An advantage of the above disclosed system is that content translation can occur within an established instant messaging/chat session in a seamless real-time fashion without requiring additional user input in the established session. A further advantage of the system is that the intermediary translation system is separated from both the instant messaging /chat platform and translation service. This provides flexibility in design and application of the system. For example, the system can be deployed (through the appropriate communication interfaces) into existing messaging/chat platforms and can similarly access different translation services depending on system requirements.

In some forms, the content processor determines the language of the content by parsing the content.

In some forms, the content processor determines the language of the content by referencing information of the sender of the content within the instant messaging /chat system.

In some forms, the content processor determines the language of the content by reference to user input. In some forms, the intermediary translation system further comprises a user profile store that retains user data including the required language of the user. In some forms, the user data is derived from the instant messaging/chat system.

In some forms, the instant messaging /chat system interface is a machine to machine (M2M) interface. In some forms, the M2M interface utilises one or more application programming interfaces (APIs). In some forms, the communication is performed utilising HTTP protocol with a push notification service.

In some forms, the translation service interface is a M2M interface. In some forms, the M2M interface utilises one or more APIs. In some forms, the communication is performed utilising HTTP protocol with a push notification service.

In some forms, the content processor further comprises a pre -processing module that is configured to process the content prior to forwarding the content to the translation system.

The content may be processed in different ways. In one form, the pre-processing module may be configured to insert punctuation to text content to aid in establishing context to assist in translation.

In other forms, the pre-processing module may modify audio content to improve translation accuracy.

In some forms, the pre-processing module is operative to create audio data packets from an audio stream that allow for improved translation. The audio packets may equate to sentences or other parts of speech. The applicant has found that dividing audio streams into smaller sub groups can allow for improved translation accuracy as it enables translation without contextual bias of the translation service.

Also disclosed is a method of translating audio content from a source language into a target language, the method being executed by a computer system using computer processing and memory resources, the method comprising: separating an audio stream into audio frames of predetermined duration; detecting voice activity within individual ones of the frames; using the detected voice activity to group frames into audio data packets; and using the audio data packets to create input data packets for a translation service to allow for translation of the audio content into the target language.

In some forms, the pre-processing module may also analyse the audio packets and vary the audio data dependent on a characterisation of that data to improve subsequent translation accuracy. In one form, data in one or more data packets that is characterised as being from a sender in an instant messaging chat session is promoted whereas data from other audio (e.g. background, near noise or other speakers) is supressed.

In some forms, the content processor is operative to extract features from audio content. In one form, this step extracts features that have components representative of speech which can be reliably modelled. In some form, the feature extraction is undertaken on audio data packets that have been established from the audio data stream.
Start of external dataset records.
-- ==== Sys2Proof/Word.lean ====
section
/-! DEFINITION. The word types of the block (00_scope.md R9: bit 0 is the least significant bit, every value is unsigned). -/

namespace Sys2Proof

/-- A byte of the serial bus, of a ROM or of display memory. -/
abbrev Byte := BitVec 8

/-- One stimulus word `STIM` (30_encoding.md R70). -/
abbrev StimWord := BitVec 19

/-- The value of the `PHASE` register (30_encoding.md R74). -/
abbrev PhaseCode := BitVec 4

/-- One serial frame: bit 8 is the `DC` level, bits 7:0 the byte (30_encoding.md R76). -/
abbrev Frame := BitVec 9

/-- A character code the glyph ROM has an entry for, 0x00 to 0x7F (20_memory.md R51). -/
abbrev CharCode := BitVec 7

/-- A page of display memory, 0 to 7 (20_memory.md R52). -/
abbrev Page := BitVec 3

/-- A column of display memory, 0 to 127 (20_memory.md R52). -/
abbrev Column := BitVec 7

/-- A 12-bit analog code (10_state.md R33, R34, R41). -/
abbrev AnalogCode := BitVec 12

/-- A 2-bit diagnostic code (60_exceptions.md R201). -/
abbrev DiagCode := BitVec 2

end Sys2Proof
end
In some form, the extracted features are compared to a stored model of target language dialects so as to identify accent or dialects of the speech which can then be associated with the audio content so that the translation accuracy can be improved.

Also disclosed is a method of translating audio content from a source language into a target language, the method being executed by a computer system using computer processing and memory resources, the method comprising; extracting features from the audio content, the features extracted being compatible with dialect models of the target language;

comparing the extracted features with the language dialect models to identify any dialect indicated by the extracted features, associating any identified dialect with the audio content; forwarding audio content with information on any identified dialect to a translation service for translating the audio content.

In some forms, the content processor also discloses a post processing module that is operative to combine translated content and to incorporate punctuation into the combined text. In one form, the post processing module uses a punctuation model which uses characteristics from the pre-processing module as inputs to the punctuation model to improve accuracy. The applicant has found that the ability to include correct punctuation significantly improves translation accuracy and contributes significantly to allowing contextual translations.

Also disclosed is a method of translating audio content from a source language into a target language, the method being executed by a computer system using computer processing and memory resources, the method comprising: providing the audio content; extracting features from the audio content; generating a translated text of the audio content in the target language; and using a punctuation model to add punctuation to the translated text, wherein the punctuation model uses the extracted features from the audio content in determining placement of punctuation in the translated text.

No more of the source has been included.